In their latest experiment, the UVA team mimicked these environmental challenges and the animals with superactivated AMAR seemed to be resilient to the stresses. “It seems, so far, that there is no big compromise in hyperactivating these alcohol detoxifying enzymes,” says O’Rourke.
The bigger unknown is how society will embrace anti-aging medicine more generally—by tackling aging and simultaneously delaying the onset of age-associated diseases such as Alzheimer’s, cancer, and stroke, or by tackling each disease one at a time, she continues. The case for the full-swoop approach is it could result in a healthier population and less burden on health systems, but at the price of clinical trials in mostly young and healthy people who would ultimately be taking the anti-aging drugs.
With delayed onset of these chronic and acute diseases, lifespan itself will be extended such that people might aspire to live healthier possibly to the age of 120 or 150, says O’Rourke, but with an assortment of unconsidered societal consequences. “How are we going to sustain Social Security? Are we going to work until we are 100 years old?”
The best of all options may be to live an average of 90 years, she offers. “But at age 85 or 87, we’re still dancing on the floor and going on hikes and living a healthy life.”
Measuring Age
The research team is now planning new studies of AMAR-activating agents in a mouse model and cultured human cells, O’Rourke reports. “If we find the right [industry] partners, those could be done in a couple of years... to decide if this is worth pursuing in human testing.”
Rapamycin as well as metformin, used for decades in diabetic patients, are already in clinical trials “to reduce the prevalence or delay the onset of age-related disease,” says O’Rourke. While possibly precedent-setting, society and regulatory agencies still need to decide if this is the best path forward.

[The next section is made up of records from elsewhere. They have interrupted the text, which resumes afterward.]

-- ==== Sys2Proof/Machine/Faults.lean ====
section
/-! DEFINITION. The Fault Unit's operations: taking a report (R176, R177), the report enables (R180), ALERT (R179)
and CLEAR_FAULT (R182). -/

namespace Sys2Proof.Machine

/-- A report reaches the Fault Unit: one of a reportable class is latched and counted; one of a masked class
changes nothing (R176, R177). `st` is the transition state at that moment. -/
def FaultUnit.take (f : FaultUnit) (c : FaultClass) (addr : Nat) (detail : FaultDetail) (st : TState) : FaultUnit :=
  if f.reportable c then
    FaultUnit.driveAlert
      { f with
        code := some c
        addr := addr
        detail := detail
        stateAt := some st
        count := min (f.count + 1) 255
        error := true }
  else f

/-- CLEAR_FAULT: the count and ERROR are cleared, the latch is kept (R182). -/
def FaultUnit.clear (f : FaultUnit) : FaultUnit := FaultUnit.driveAlert { f with count := 0, error := false }

/-- REPORT: one maskable class is enabled or masked (R180). -/
def FaultUnit.setEnable (f : FaultUnit) (i : Nat) (on : Bool) : FaultUnit :=
  { f with enables := if on then f.enables ||| BitVec.twoPow 10 i else f.enables &&& ~~~(BitVec.twoPow 10 i) }

/-- ALERT_DISABLE (R179). -/
def FaultUnit.setAlertDisable (f : FaultUnit) (on : Bool) : FaultUnit :=
  FaultUnit.driveAlert { f with alertDisable := on }

/-- A block reports a fault (R176). -/
def State.report (s : State) (c : FaultClass) (addr : Nat) (detail : FaultDetail) : State :=
  s.setFaults (s.faults.take c addr detail s.tc.state)

end Sys2Proof.Machine
end

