-- ==== Sys2Proof/Machine/Wake.lean ====
section
/-! DEFINITION. The Wake Unit's line machines (R159, R160), monitoring (R158), the cause record (R161) and its
clearing (R164). -/

namespace Sys2Proof.Machine

/-! ## Starting afresh and monitoring (R157, R158) -/

/-- The machine of a line that is started: by its mode, whether lines are monitored, and its level. -/
def WakeLine.startMachine (l : WakeLine) (monitored : Bool) : WakeMachine :=
  if l.mode = .disabled then .idle
  else if monitored then (if l.level then .blocked else .armed)
  else .idle

/-- A new setting: the machine is started afresh and the HOLD timer stopped (R157). -/
def WakeLine.setting (l : WakeLine) (mode : WakeMode) (hold : Nat) (monitored : Bool) : WakeLine :=
  let l := { l with mode := mode, hold := hold, timer := Timer.stopped }
  { l with machine := l.startMachine monitored }

/-- A line follows a change of the transition state (R158). -/
def WakeLine.follow (l : WakeLine) (before after : Bool) : WakeLine :=
  if l.mode = .disabled then l
  else if !before && after then { l with machine := l.startMachine true }
  else if before && !after then { l with machine := .idle, timer := Timer.stopped }
  else l

/-! ## The line machines -/

/-- A line that is asserted, and whether it qualifies (R159, R160). A hold time of 0 expires as it is loaded. -/
def WakeLine.assert (l : WakeLine) : WakeLine × Bool :=
  let l := { l with level := true }
  match l.mode, l.machine with
  | .edge, .armed => ({ l with machine := .qualified }, true)
  | .hold, .armed =>
    if l.hold = 0 then ({ l with machine := .qualified, timer := Timer.expired }, true)
    else ({ l with machine := .timing, timer := Timer.load l.hold }, false)
  | .hold, .releasing => ({ l with machine := .qualified, timer := Timer.stopped }, false)
  | _, _ => (l, false)

/-- A line that is deasserted (R159, R160). -/
def WakeLine.deassert (l : WakeLine) : WakeLine :=
  let l := { l with level := false }
  match l.mode, l.machine with
  | .edge, .blocked => { l with machine := .armed }
  | .edge, .qualified => { l with machine := .armed }
  | .hold, .blocked => { l with machine := .armed }
  | .hold, .timing => { l with machine := .armed, timer := Timer.stopped }
  | .hold, .qualified =>
    if l.hold = 0 then { l with machine := .armed, timer := Timer.expired }
    else { l with machine := .releasing, timer := Timer.load l.hold }
  | _, _ => l

/-- A line whose HOLD timer expires, and whether it qualifies (R160). -/
def WakeLine.expire (l : WakeLine) : WakeLine × Bool :=
  match l.mode, l.machine with
  | .hold, .timing => ({ l with machine := .qualified, timer := Timer.expired }, true)
  | .hold, .releasing => ({ l with machine := .armed, timer := Timer.expired }, false)
  | _, _ => (l, false)

/-! ## The cause record (R161, R164) -/

/-- A qualification enters the record: the line's count rises, stopping at 15, or the line joins the end (R161). -/
def addCause (cs : List Cause) (line : Fin 5) : List Cause :=
  if cs.any fun c => decide (c.line = line) then
    cs.map fun c => if c.line = line then { c with count := min (c.count + 1) 15 } else c
  else cs ++ [{ line := line, count := 1 }]

/-- The cause record, ESCALATE and the deferred request are cleared, and WAKE_REQ is deasserted (R164). -/
def WakeUnit.clearCauses (w : WakeUnit) : WakeUnit :=
  { w with causes := [], escalate := false, deferred := false, wakeReq := false }

/-- The lines with one of them changed. -/
def WakeUnit.setLine (w : WakeUnit) (i : Fin 5) (l : WakeLine) : WakeUnit := { w with lines := w.lines.set i l }

/-- Every line follows a change of the transition state (R158). -/
def WakeUnit.follow (w : WakeUnit) (before after : TState) : WakeUnit :=
  { w with lines := Vector.ofFn fun i : Fin 5 => w.lines[i].follow before.monitored after.monitored }

/-- The states whose entry turns a deferred request into WAKE_REQ (R163). -/
def TState.servesDeferred : TState → Bool
  | .sleeping | .imagedOff | .active | .restoring | .unconfigured => true
  | _ => false

/-- A state is entered: a deferred request is served there (R163). -/
def WakeUnit.serveDeferred (w : WakeUnit) (st : TState) : WakeUnit :=
  if w.deferred && st.servesDeferred then { w with deferred := false, wakeReq := true } else w

end Sys2Proof.Machine
end

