-- ==== Sys2Proof/Machine/Sideband.lean ====
section
/-! DEFINITION. The Sideband Port's exchange: the judgement of a command frame (R183, R184), UNKNOWN_COMMAND_FRAME,
READ_REPLY and RESET_PART. -/

namespace Sys2Proof.Machine

namespace State

/-- Any reply in the buffer is discarded as a command frame arrives (R183). -/
def clearBuffer (s : State) : State := s.setSide { s.side with buffer := none }

/-- A command whose reply is deferred: the port is HANDLING and the buffer empty (R183, R185). -/
def beginHandling (s : State) : State := s.setSide { s.side with buffer := none, handling := true }

/-- A command frame is judged (R184 steps 2 to 5): its length, HANDLING, a rail loss for the commands that R136 names,
and then its owner. -/
def command (s : State) (code len : Nat) (p : List Byte) (named : Bool) (own : State → State) : State :=
  if p.length ≠ len then s.putReply code .badArgument []
  else if s.side.handling then s.putReply code .busy []
  else if named && s.tc.railLoss then s.putReply code .busy []
  else own s.clearBuffer

/-- A code that names no command (R184 step 1). -/
def unknownCommand (s : State) (code : Byte) : State := s.putReply code.toNat .unknownCommand []

/-- The sequencer reads the reply, or the empty frame (R183). -/
def readReply (s : State) : State :=
  (s.setSent { s.sent with replies := s.sent.replies ++ [s.side.buffer.getD Reply.emptyFrame] }).clearBuffer

/-- RESET_PART is taken while HANDLING and under a rail loss too (R184, R191). -/
def resetPartCommand (s : State) (p : List Byte) : State :=
  if p.length ≠ 0 then s.putReply 25 .badArgument [] else s.resetPart

end State

/-- UNKNOWN_COMMAND_FRAME (R184). -/
def execUnknownCommandFrame (code : Byte) (_params : List Byte) (s : State) : Host.Outcome State Fault Refusal :=
  .next (s.unknownCommand code)

/-- READ_REPLY (R183). -/
def execReadReply (s : State) : Host.Outcome State Fault Refusal := .next s.readReply

/-- RESET_PART (R191). -/
def execResetPart (params : List Byte) (s : State) : Host.Outcome State Fault Refusal :=
  .next (s.resetPartCommand params)

end Sys2Proof.Machine
end

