/-- The timers, the wake lines and the deferred request that follow a change of the transition state (R92, R117, R145,
R158, R163), and nothing else. -/
def Obligations.EnteringAStateMovesTimersAndLines : Prop :=
  ∀ (s : State) (st : TState),
    let old := s.tc.state
    let t := s.enterState st
    let runs := fun (x : TState) => x = .active ∨ x = .restoring
    let watched := fun (x : TState) =>
      x = .saving ∨ x = .committing ∨ x = .parking ∨ x = .sleeping ∨ x = .imagedOff
    let pace := s.side.params.fillPace
    t.tc.state = st ∧
    t.tc =
      { s.tc with
        state := st
        sleepTimer :=
          if st = .sleeping ∧ old ≠ .sleeping then
            if s.side.params.escalateAfter = 0 then Timer.stopped
            else { status := .running, count := 60000 * s.side.params.escalateAfter }
          else if old = .sleeping ∧ st ≠ .sleeping then Timer.stopped
          else s.tc.sleepTimer } ∧
    t.engine =
      { s.engine with
        paceTimer := t.engine.paceTimer
        fillTimer := t.engine.fillTimer
        grant := t.engine.grant } ∧
    (runs st → ¬ runs old → s.engine.presaveOn = true →
      t.engine.paceTimer =
        { status := if s.engine.presavePaused then .gated else .running, count := s.side.params.presavePace }) ∧
    (runs st → ¬ runs old → s.engine.presaveOn = false → t.engine.paceTimer = s.engine.paceTimer) ∧
    (runs old → ¬ runs st → t.engine.paceTimer = Timer.stopped) ∧
    ((runs old ↔ runs st) → t.engine.paceTimer = s.engine.paceTimer) ∧
    (st = .restoring → old ≠ .restoring →
      (pace = 0 → t.engine.fillTimer = Timer.stopped ∧ t.engine.grant = true) ∧
      (pace ≠ 0 → t.engine.fillTimer = { status := .running, count := pace } ∧ t.engine.grant = false)) ∧
    (old = .restoring → st ≠ .restoring → t.engine.fillTimer = Timer.stopped ∧ t.engine.grant = false) ∧
    ((old = .restoring ↔ st = .restoring) →
      t.engine.fillTimer = s.engine.fillTimer ∧ t.engine.grant = s.engine.grant) ∧
    (∀ i : Fin 5,
      let l := s.wake.lines[i]
      t.wake.lines[i] =
        (if l.mode = .disabled then l
        else if watched st ∧ ¬ watched old then { l with machine := if l.level then .blocked else .armed }
        else if watched old ∧ ¬ watched st then { l with machine := .idle, timer := Timer.stopped }
        else l)) ∧
    t.wake.causes = s.wake.causes ∧ t.wake.escalate = s.wake.escalate ∧
    (s.wake.deferred = true ∧ (runs st ∨ st = .sleeping ∨ st = .imagedOff ∨ st = .unconfigured) →
      t.wake.deferred = false ∧ t.wake.wakeReq = true) ∧
    (¬ (s.wake.deferred = true ∧ (runs st ∨ st = .sleeping ∨ st = .imagedOff ∨ st = .unconfigured)) →
      t.wake.deferred = s.wake.deferred ∧ t.wake.wakeReq = s.wake.wakeReq) ∧
    t.pending = s.pending ∧ t.ru = s.ru ∧ t.region = s.region ∧ t.tracker = s.tracker ∧ t.store = s.store ∧
    t.dram = s.dram ∧ t.faults = s.faults ∧ t.side = s.side ∧ t.lines = s.lines ∧ t.sent = s.sent

/-! ## Timers and the store link -/

/-- PACE_TIMER_EXPIRY (R92, R94), FILL_TIMER_EXPIRY (R117) and SLEEP_TIMER_EXPIRY (R145), which escalates to IMAGED_OFF
with the mark SET, by the steps of R147 (the request table and the accesses that R123 does not withdraw stay as they
are: notes/assumptions/35.md and 15.md), each while its timer is RUNNING; otherwise they change nothing
(notes/assumptions/3.md, 4.md). -/
def Obligations.PaceFillAndSleepTimersExpire : Prop :=
  ∀ s : State,
    (s.engine.paceTimer.status ≠ .running → exec .paceTimerExpiry s = .next s) ∧
    (s.engine.paceTimer.status = .running →
      exec .paceTimerExpiry s = .next
        (match s.tracker.dirtyScan s.engine.presaveCursor with
        | some g =>
          if s.store.status = .attached ∧ s.engine.freeSlots = [] ∧ s.engine.exhaustionNoted = false then
            ((s.setFaults (s.faults.take .slotExhausted g (.number 0) s.tc.state)).setEngine
              { s.engine with paceTimer := Timer.expired, exhaustionNoted := true }).settle
          else (s.setEngine { s.engine with paceTimer := Timer.expired }).settle
        | none => (s.setEngine { s.engine with paceTimer := Timer.expired }).settle)) ∧
    (s.engine.fillTimer.status ≠ .running → exec .fillTimerExpiry s = .next s) ∧
    (s.engine.fillTimer.status = .running →
      exec .fillTimerExpiry s =
        .next (s.setEngine { s.engine with fillTimer := Timer.expired, grant := true }).settle) ∧
    (¬ (s.tc.state = .sleeping ∧ s.tc.sleepTimer.status = .running ∧ s.tc.railLoss = false) →
      exec .sleepTimerExpiry s = .next s) ∧
    (s.tc.state = .sleeping → s.tc.sleepTimer.status = .running → s.tc.railLoss = false →
      (s.engine.mark ≠ .set →
        exec .sleepTimerExpiry s =
          .next ((s.setTc { s.tc with sleepTimer := Timer.expired }).setWake
            { s.wake with escalate := true, wakeReq := true }).settle) ∧
      (s.engine.mark = .set →
        ∃ t : State, exec .sleepTimerExpiry s = .next t.settle ∧ t.tc.state = .imagedOff ∧
          t.tc.origin = .escalate ∧ t.tc.sleepTimer = Timer.stopped ∧ t.dram.cond = .notUp ∧ s.sameBytes t ∧
          t.tc.outcome = { op := .escalate, result := .completed, reason := .none, passes := 0 } ∧
          t.wake.causes = s.wake.causes ∧ t.faults = s.faults ∧ s.imagedFrom t))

With human cells in culture, the UVA team will be using a battery of biological aging clocks—including global gene expression, epigenetics, DNA methylation, mitochondrial function, and senescence—all purporting to have the best biomarkers for measuring biological age, O’Rourke says. The instruments will be used to determine the age of cells after they’re manipulated to hyperactivate AMAR. Researchers will also be on the lookout for any “tradeoffs” in terms of undesirable secondary effects.